Families of several crew members said they had managed to find living members of their family.

Eskender Dzheparov said he recognized his brother Akbar in a video released by the defense ministry showing sailors from Moscow meeting with a senior admiral in Sevastopol after the ship sank.

“We were very happy when we saw him in the video of the crew in Sevastopol,” Dzheparov said. “The day after the tragedy, he called our mother and said he was alive and well. That she didn’t have to worry about him. He didn’t tell us what happened, he didn’t say much. He calls us from different numbers. He is a recruiter, started last July. He definitely never signed a contract. “

A still image taken from a video released by Russia is said to show members of Moscow’s crew in Sevastopol on Saturday. Photo: press service of the Russian Ministry of Defense / EPA

A member of the crew member’s family, Eugene Greenberg, said in an online messenger that “his condition is good and I do not intend to reveal military secrets.”

“This is fraught with consequences,” wrote Valery Greenburg of Monchegorsk, near Murmansk. “And Evgeni didn’t say anything anyway.”

Asked if he was on board the ship, he wrote “yes” and then deleted the message. Asked how he knew about his relative’s condition, he wrote: “I called the Ministry of Defense.”

But many others were less fortunate.

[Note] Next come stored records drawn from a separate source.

/-- R143, R251: the return pops the most recently pushed address; on an empty stack the whole step leaves everything
but the latch (the latch is the spec's decision D12, log entry 7). -/
def Obligations.ReturnPopsOrUnderflows : Prop :=
  EncodedAs 0xFFFF#16 0x00EE#16 (fun _ => .ret) ∧
  ∀ s : State,
    (∀ (rest : List Addr) (a : Addr), s.stack = rest ++ [a] →
      ∃ t, exec .ret s = .next t ∧ t.pc = a ∧ t.stack = rest ∧ SameBut [.pc, .stack] s t) ∧
    (s.stack = [] → exec .ret s = .next { s with fault := some .stackUnderflow }) ∧
    (s.stack = [] → s.fault = none → fetch s = .ok 0x00EE#16 →
      step s = .next { s with fault := some .stackUnderflow })

/-- R145 to R148: the four skips, with their encodings. -/
def Obligations.SkipsPassOneInstruction : Prop :=
  EncodedAs 0xF000#16 0x3000#16 (fun w => .seXNN (fieldX w) (fieldNN w)) ∧
  EncodedAs 0xF000#16 0x4000#16 (fun w => .sneXNN (fieldX w) (fieldNN w)) ∧
  EncodedAs 0xF00F#16 0x5000#16 (fun w => .seXY (fieldX w) (fieldY w)) ∧
  EncodedAs 0xF00F#16 0x9000#16 (fun w => .sneXY (fieldX w) (fieldY w)) ∧
  ∀ (x y : Reg) (nn : Byte) (s : State),
    (∃ t, exec (.seXNN x nn) s = .next t ∧ SameBut [.pc] s t ∧
      t.pc = if s.reg x = nn then s.pc + 4 else s.pc + 2) ∧
    (∃ t, exec (.sneXNN x nn) s = .next t ∧ SameBut [.pc] s t ∧
      t.pc = if s.reg x = nn then s.pc + 2 else s.pc + 4) ∧
    (∃ t, exec (.seXY x y) s = .next t ∧ SameBut [.pc] s t ∧
      t.pc = if s.reg x = s.reg y then s.pc + 4 else s.pc + 2) ∧
    (∃ t, exec (.sneXY x y) s = .next t ∧ SameBut [.pc] s t ∧
      t.pc = if s.reg x = s.reg y then s.pc + 2 else s.pc + 4)

/-- The source's own property "Call/return round-trip" (R142, R143, 95_test_vectors.md S5), for any call whose target
can be fetched. -/
def Obligations.CallThenReturnComesBack : Prop :=
  ∀ (s : State) (nnn : Imm12), s.fault = none → fetch s = .ok (encode (.call nnn)) →
    readWord s.mem (nnn.setWidth 16) = .ok 0x00EE#16 →
    ∃ t u, step s = .next t ∧ step t = .next u ∧ u.pc = s.pc + 2 ∧ SameBut [.pc, .dt, .st] s u

/-! ### Load, arithmetic, logic, shift, random (42_load_alu.md) -/

/-- R161, R163 to R166: load, copy and the bitwise operations; none writes a flag (for `8XY1`, `8XY2`, `8XY3` the spec's
decision D28, log entry 16). -/
def Obligations.LoadsAndLogicWriteOneRegister : Prop :=
  EncodedAs 0xF000#16 0x6000#16 (fun w => .ldXNN (fieldX w) (fieldNN w)) ∧
  EncodedAs 0xF00F#16 0x8000#16 (fun w => .ldXY (fieldX w) (fieldY w)) ∧
  EncodedAs 0xF00F#16 0x8001#16 (fun w => .orXY (fieldX w) (fieldY w)) ∧
  EncodedAs 0xF00F#16 0x8002#16 (fun w => .andXY (fieldX w) (fieldY w)) ∧
  EncodedAs 0xF00F#16 0x8003#16 (fun w => .xorXY (fieldX w) (fieldY w)) ∧
  ∀ (x y : Reg) (nn : Byte) (s : State),
    (∃ t, exec (.ldXNN x nn) s = .next t ∧ t.pc = s.pc + 2 ∧ SameBut [.pc, .reg x] s t ∧ t.reg x = nn) ∧
    (∃ t, exec (.ldXY x y) s = .next t ∧ t.pc = s.pc + 2 ∧ SameBut [.pc, .reg x] s t ∧ t.reg x = s.reg y) ∧
    (∃ t, exec (.orXY x y) s = .next t ∧ t.pc = s.pc + 2 ∧ SameBut [.pc, .reg x] s t ∧
      ∀ k, (t.reg x).getLsbD k = ((s.reg x).getLsbD k || (s.reg y).getLsbD k)) ∧
    (∃ t, exec (.andXY x y) s = .next t ∧ t.pc = s.pc + 2 ∧ SameBut [.pc, .reg x] s t ∧
      ∀ k, (t.reg x).getLsbD k = ((s.reg x).getLsbD k && (s.reg y).getLsbD k)) ∧
    (∃ t, exec (.xorXY x y) s = .next t ∧ t.pc = s.pc + 2 ∧ SameBut [.pc, .reg x] s t ∧
      ∀ k, (t.reg x).getLsbD k = ((s.reg x).getLsbD k ^^ (s.reg y).getLsbD k))

/-- R162: the sum modulo 256, and no flag. -/
def Obligations.AddImmediateWrapsWithoutFlag : Prop :=
  EncodedAs 0xF000#16 0x7000#16 (fun w => .addXNN (fieldX w) (fieldNN w)) ∧
  ∀ (x : Reg) (nn : Byte) (s : State), ∃ t, exec (.addXNN x nn) s = .next t ∧ t.pc = s.pc + 2 ∧
    (t.reg x).toNat = ((s.reg x).toNat + nn.toNat) % 256 ∧ SameBut [.pc, .reg x] s t

/-- R167: the sum modulo 256 and the carry; with `X = F` the sum is what `VF` holds and the carry is lost. -/
def Obligations.AddSetsTheCarry : Prop :=
  EncodedAs 0xF00F#16 0x8004#16 (fun w => .addXY (fieldX w) (fieldY w)) ∧
  ∀ (x y : Reg) (s : State), ∃ t, exec (.addXY x y) s = .next t ∧ t.pc = s.pc + 2 ∧
    (t.reg x).toNat = ((s.reg x).toNat + (s.reg y).toNat) % 256 ∧
    (x ≠ regF → (t.reg regF).toNat = if 255 < (s.reg x).toNat + (s.reg y).toNat then 1 else 0) ∧
    SameBut [.pc, .reg x, .reg regF] s t

/-- R160, R168, R170: the subtractions, for every `X` and `Y`: the flag from the old registers is written first, the
result is computed from the registers after that write (`mid`), and is written last (the spec's decision D13,
log entry 10). -/
def Obligations.SubtractionsWriteFlagThenResult : Prop :=
  EncodedAs 0xF00F#16 0x8005#16 (fun w => .sub (fieldX w) (fieldY w)) ∧
  EncodedAs 0xF00F#16 0x8007#16 (fun w => .subn (fieldX w) (fieldY w)) ∧
  ∀ (x y : Reg) (s : State),
    (let flag : Nat := if (s.reg y).toNat ≤ (s.reg x).toNat then 1 else 0
     let mid : Reg → Int := fun r => if r = regF then flag else (s.reg r).toNat
     ∃ t, exec (.sub x y) s = .next t ∧ t.pc = s.pc + 2 ∧ ((t.reg x).toNat : Int) = (mid x - mid y) % 256 ∧
       (x ≠ regF → (t.reg regF).toNat = flag) ∧ SameBut [.pc, .reg x, .reg regF] s t) ∧
    (let flag : Nat := if (s.reg x).toNat ≤ (s.reg y).toNat then 1 else 0
     let mid : Reg → Int := fun r => if r = regF then flag else (s.reg r).toNat
     ∃ t, exec (.subn x y) s = .next t ∧ t.pc = s.pc + 2 ∧ ((t.reg x).toNat : Int) = (mid y - mid x) % 256 ∧
       (x ≠ regF → (t.reg regF).toNat = flag) ∧ SameBut [.pc, .reg x, .reg regF] s t)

Scraper was one of the first to go public asking for answers as to why his son had been sent to war. “They said the entire crew had been evacuated. It’s a lie! A cruel and cynical lie! ”

His wife, Irina, told the independent Russian website The Insider that they saw about 200 wounded sailors at a military hospital in Crimea while searching for their son. The total crew of “Moscow” is estimated at just over 500 people.

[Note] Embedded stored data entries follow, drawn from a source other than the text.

-- ==== Sys2Proof/Laws/Decode.lean ====
section
/-! SUPPORT. The laws of the opcode map and of the encoder's formats (30_encoding.md R91 to R96). -/

namespace Sys2Proof

/-- Two rows differ in a bit that both of them fix. -/
abbrev OpcodeRow.Apart (r q : OpcodeRow) : Prop := (r.value ^^^ q.value) &&& (r.mask &&& q.mask) ≠ 0#16

theorem opcodeMap_apart : opcodeMap.Pairwise OpcodeRow.Apart := by decide

theorem OpcodeRow.Apart.not_both {r q : OpcodeRow} (h : r.Apart q) {w : Word} (hr : r.selects w = true)
    (hq : q.selects w = true) : False := by
  simp only [OpcodeRow.selects, beq_iff_eq] at hr hq
  apply h
  rw [← hr, ← hq]
  ext k hk
  simp only [BitVec.getElem_and, BitVec.getElem_xor, BitVec.getElem_zero]
  cases w[k] <;> cases r.mask[k] <;> cases q.mask[k] <;> rfl

/-- A word decodes to the instruction of any row that selects it: the order of testing does not matter (R95). -/
theorem decodeWord_of_selects {r : OpcodeRow} (hr : r ∈ opcodeMap) {w : Word} (hw : r.selects w = true) :
    decodeWord w = r.build w := by
  obtain ⟨before, after, hl⟩ := List.append_of_mem hr
  have hap := opcodeMap_apart
  rw [hl, List.pairwise_append] at hap
  have hfind : opcodeMap.find? (·.selects w) = some r := by
    rw [hl, List.find?_append]
    have : before.find? (·.selects w) = none := by
      rw [List.find?_eq_none]
      exact fun q hq e => (hap.2.2 q hq r (by simp)).not_both e hw
    simp [this, hw]
  rw [decodeWord, hfind]

/-- A word that no row selects decodes to `UNIMPL` (R100). -/
theorem decodeWord_of_none {w : Word} (h : ∀ r ∈ opcodeMap, r.selects w = false) : decodeWord w = .unimpl w := by
  have : opcodeMap.find? (·.selects w) = none := by
    rw [List.find?_eq_none]
    exact fun r hr => by simp [h r hr]
  rw [decodeWord, this]

/-! ### the bits of an encoded word -/

theorem encNNN_bit (c : Nibble) (nnn : Imm12) (k : Nat) :
    (encNNN c nnn).getLsbD k = if k < 12 then nnn.getLsbD k else c.getLsbD (k - 12) :=
  BitVec.getLsbD_append (x := c) (y := nnn) (i := k)

theorem encXNN_bit (c : Nibble) (x : Reg) (nn : Byte) (k : Nat) :
    (encXNN c x nn).getLsbD k = if k < 8 then nn.getLsbD k
      else if k < 12 then (BitVec.ofFin (w := 4) x).getLsbD (k - 8) else c.getLsbD (k - 12) := by
  have h := BitVec.getLsbD_append (x := c ++ BitVec.ofFin (w := 4) x) (y := nn) (i := k)
  refine Eq.trans h ?_
  by_cases h8 : k < 8
  · rw [if_pos h8, if_pos h8]
  · have e1 : k - 8 < 4 ↔ k < 12 := by omega
    have e2 : k - 8 - 4 = k - 12 := by omega
    rw [if_neg h8, if_neg h8, BitVec.getLsbD_append, e2]
    simp only [e1]

/-- Format `XYN` is format `XNN` with the byte made of `Y` and `N` (R91: `NN = 16*Y + N`). -/
theorem encXYN_eq (c : Nibble) (x y : Reg) (n : Nibble) :
    encXYN c x y n = encXNN c x (BitVec.ofFin (w := 4) y ++ n) := by
  have := BitVec.append_assoc (x₁ := c ++ BitVec.ofFin (w := 4) x) (x₂ := BitVec.ofFin (w := 4) y) (x₃ := n)
  simpa [encXYN, encXNN] using this

theorem encXYN_bit (c : Nibble) (x y : Reg) (n : Nibble) (k : Nat) :
    (encXYN c x y n).getLsbD k = if k < 4 then n.getLsbD k
      else if k < 8 then (BitVec.ofFin (w := 4) y).getLsbD (k - 4)
      else if k < 12 then (BitVec.ofFin (w := 4) x).getLsbD (k - 8) else c.getLsbD (k - 12) := by
  rw [encXYN_eq, encXNN_bit]
  have h := BitVec.getLsbD_append (x := BitVec.ofFin (w := 4) y) (y := n) (i := k)
  by_cases h4 : k < 4
  · have h8 : k < 8 := by omega
    rw [if_pos h8, if_pos h4]; rw [if_pos h4] at h; exact h
  · by_cases h8 : k < 8
    · rw [if_pos h8, if_neg h4, if_pos h8]; rw [if_neg h4] at h; exact h
    · rw [if_neg h8, if_neg h4, if_neg h8]

/-- A 16-bit word from its bits. -/
theorem word_ext {v w : Word} (h : ∀ k, k < 16 → v.getLsbD k = w.getLsbD k) : v = w :=
  BitVec.eq_of_getLsbD_eq h

/-! ### the formats under their masks -/

theorem encNNN_mask (c : Nibble) (nnn : Imm12) : encNNN c nnn &&& 0xF000#16 = encNNN c 0 := by
  apply word_ext
  intro k hk
  rw [BitVec.getLsbD_and, encNNN_bit, encNNN_bit]
  interval_cases k <;> simp

theorem encXNN_mask (c : Nibble) (x : Reg) (nn : Byte) : encXNN c x nn &&& 0xF000#16 = encXNN c 0 0 := by
  apply word_ext
  intro k hk
  rw [BitVec.getLsbD_and, encXNN_bit, encXNN_bit]
  interval_cases k <;> simp

theorem encX_mask (c : Nibble) (x : Reg) (nn : Byte) : encXNN c x nn &&& 0xF0FF#16 = encXNN c 0 nn := by
  apply word_ext
  intro k hk
  rw [BitVec.getLsbD_and, encXNN_bit, encXNN_bit]
  interval_cases k <;> simp

theorem encXYN_mask (c : Nibble) (x y : Reg) (n : Nibble) : encXYN c x y n &&& 0xF000#16 = encXYN c 0 0 0 := by
  apply word_ext
  intro k hk
  rw [BitVec.getLsbD_and, encXYN_bit, encXYN_bit]
  interval_cases k <;> simp

theorem encXY_mask (c : Nibble) (x y : Reg) (n : Nibble) : encXYN c x y n &&& 0xF00F#16 = encXYN c 0 0 n := by
  apply word_ext
  intro k hk
  rw [BitVec.getLsbD_and, encXYN_bit, encXYN_bit]
  interval_cases k <;> simp

/-! ### the fields of an encoded word -/

theorem fieldNNN_encNNN (c : Nibble) (nnn : Imm12) : fieldNNN (encNNN c nnn) = nnn := by
  apply BitVec.eq_of_getLsbD_eq
  intro k hk
  simp [fieldNNN, encNNN_bit, hk]

theorem fieldX_encXNN (c : Nibble) (x : Reg) (nn : Byte) : fieldX (encXNN c x nn) = x := by
  have : (encXNN c x nn).extractLsb' 8 4 = BitVec.ofFin (w := 4) x := by
    apply BitVec.eq_of_getLsbD_eq
    intro k hk
    have h : 8 + k < 12 := by omega
    simp [encXNN_bit, hk, h]
  rw [fieldX, this]

theorem fieldNN_encXNN (c : Nibble) (x : Reg) (nn : Byte) : fieldNN (encXNN c x nn) = nn := by
  apply BitVec.eq_of_getLsbD_eq
  intro k hk
  simp [fieldNN, encXNN_bit, hk]

theorem fieldX_encXYN (c : Nibble) (x y : Reg) (n : Nibble) : fieldX (encXYN c x y n) = x := by
  rw [encXYN_eq, fieldX_encXNN]

theorem fieldY_encXYN (c : Nibble) (x y : Reg) (n : Nibble) : fieldY (encXYN c x y n) = y := by
  have : (encXYN c x y n).extractLsb' 4 4 = BitVec.ofFin (w := 4) y := by
    apply BitVec.eq_of_getLsbD_eq
    intro k hk
    have h : 4 + k < 8 := by omega
    simp [encXYN_bit, hk, h]
  rw [fieldY, this]

theorem fieldN_encXYN (c : Nibble) (x y : Reg) (n : Nibble) : fieldN (encXYN c x y n) = n := by
  apply BitVec.eq_of_getLsbD_eq
  intro k hk
  simp [fieldN, encXYN_bit, hk]

/-- The two bytes of a word put together again are the word (R68). -/
theorem wordOfBytes_bytesOfWord (w : Word) : wordOfBytes (w.extractLsb' 8 8) (w.extractLsb' 0 8) = w := by
  apply word_ext
  intro k hk
  have h := BitVec.getLsbD_append (x := w.extractLsb' 8 8) (y := w.extractLsb' 0 8) (i := k)
  refine Eq.trans h ?_
  by_cases h8 : k < 8
  · simp [h8]
  · have e1 : k - 8 < 8 := by omega
    have e2 : 8 + (k - 8) = k := by omega
    simp [h8, e1, e2]

end Sys2Proof
end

“We looked at every burnt child,” she told Insider. “I can’t tell you how difficult it was, but I couldn’t find mine. There were only 200 people, and there were more than 500 on board the cruiser. Where were the others? We searched in Krasnodar and everywhere else, we called everywhere, but we couldn’t find it. “

Other families turned to the Skrebets family in hopes of finding more information.

“We have been contacted by three families from Yalta, Alupka and St. Petersburg, whose children have also disappeared, also in the military,” her husband wrote on Monday, adding that they had written a request for more information to the local staff.

“We need written answers to our questions about finding our children, not text messages with photos and prayers,” he said.

Other parents were obviously more afraid to talk. Ulyana Tarasova from St. Petersburg wrote online: “My son, Tarasov Mark, has disappeared in action aboard the cruiser Moscow.

Hours later, her post had disappeared.

Others who spoke to Russian media asked for anonymity for fear of facing government repression.

Another sailor’s mother told Novaya Gazeta Evropa that three missiles had hit Moscow. She said about 40 people had died, several had disappeared and “many had been injured”.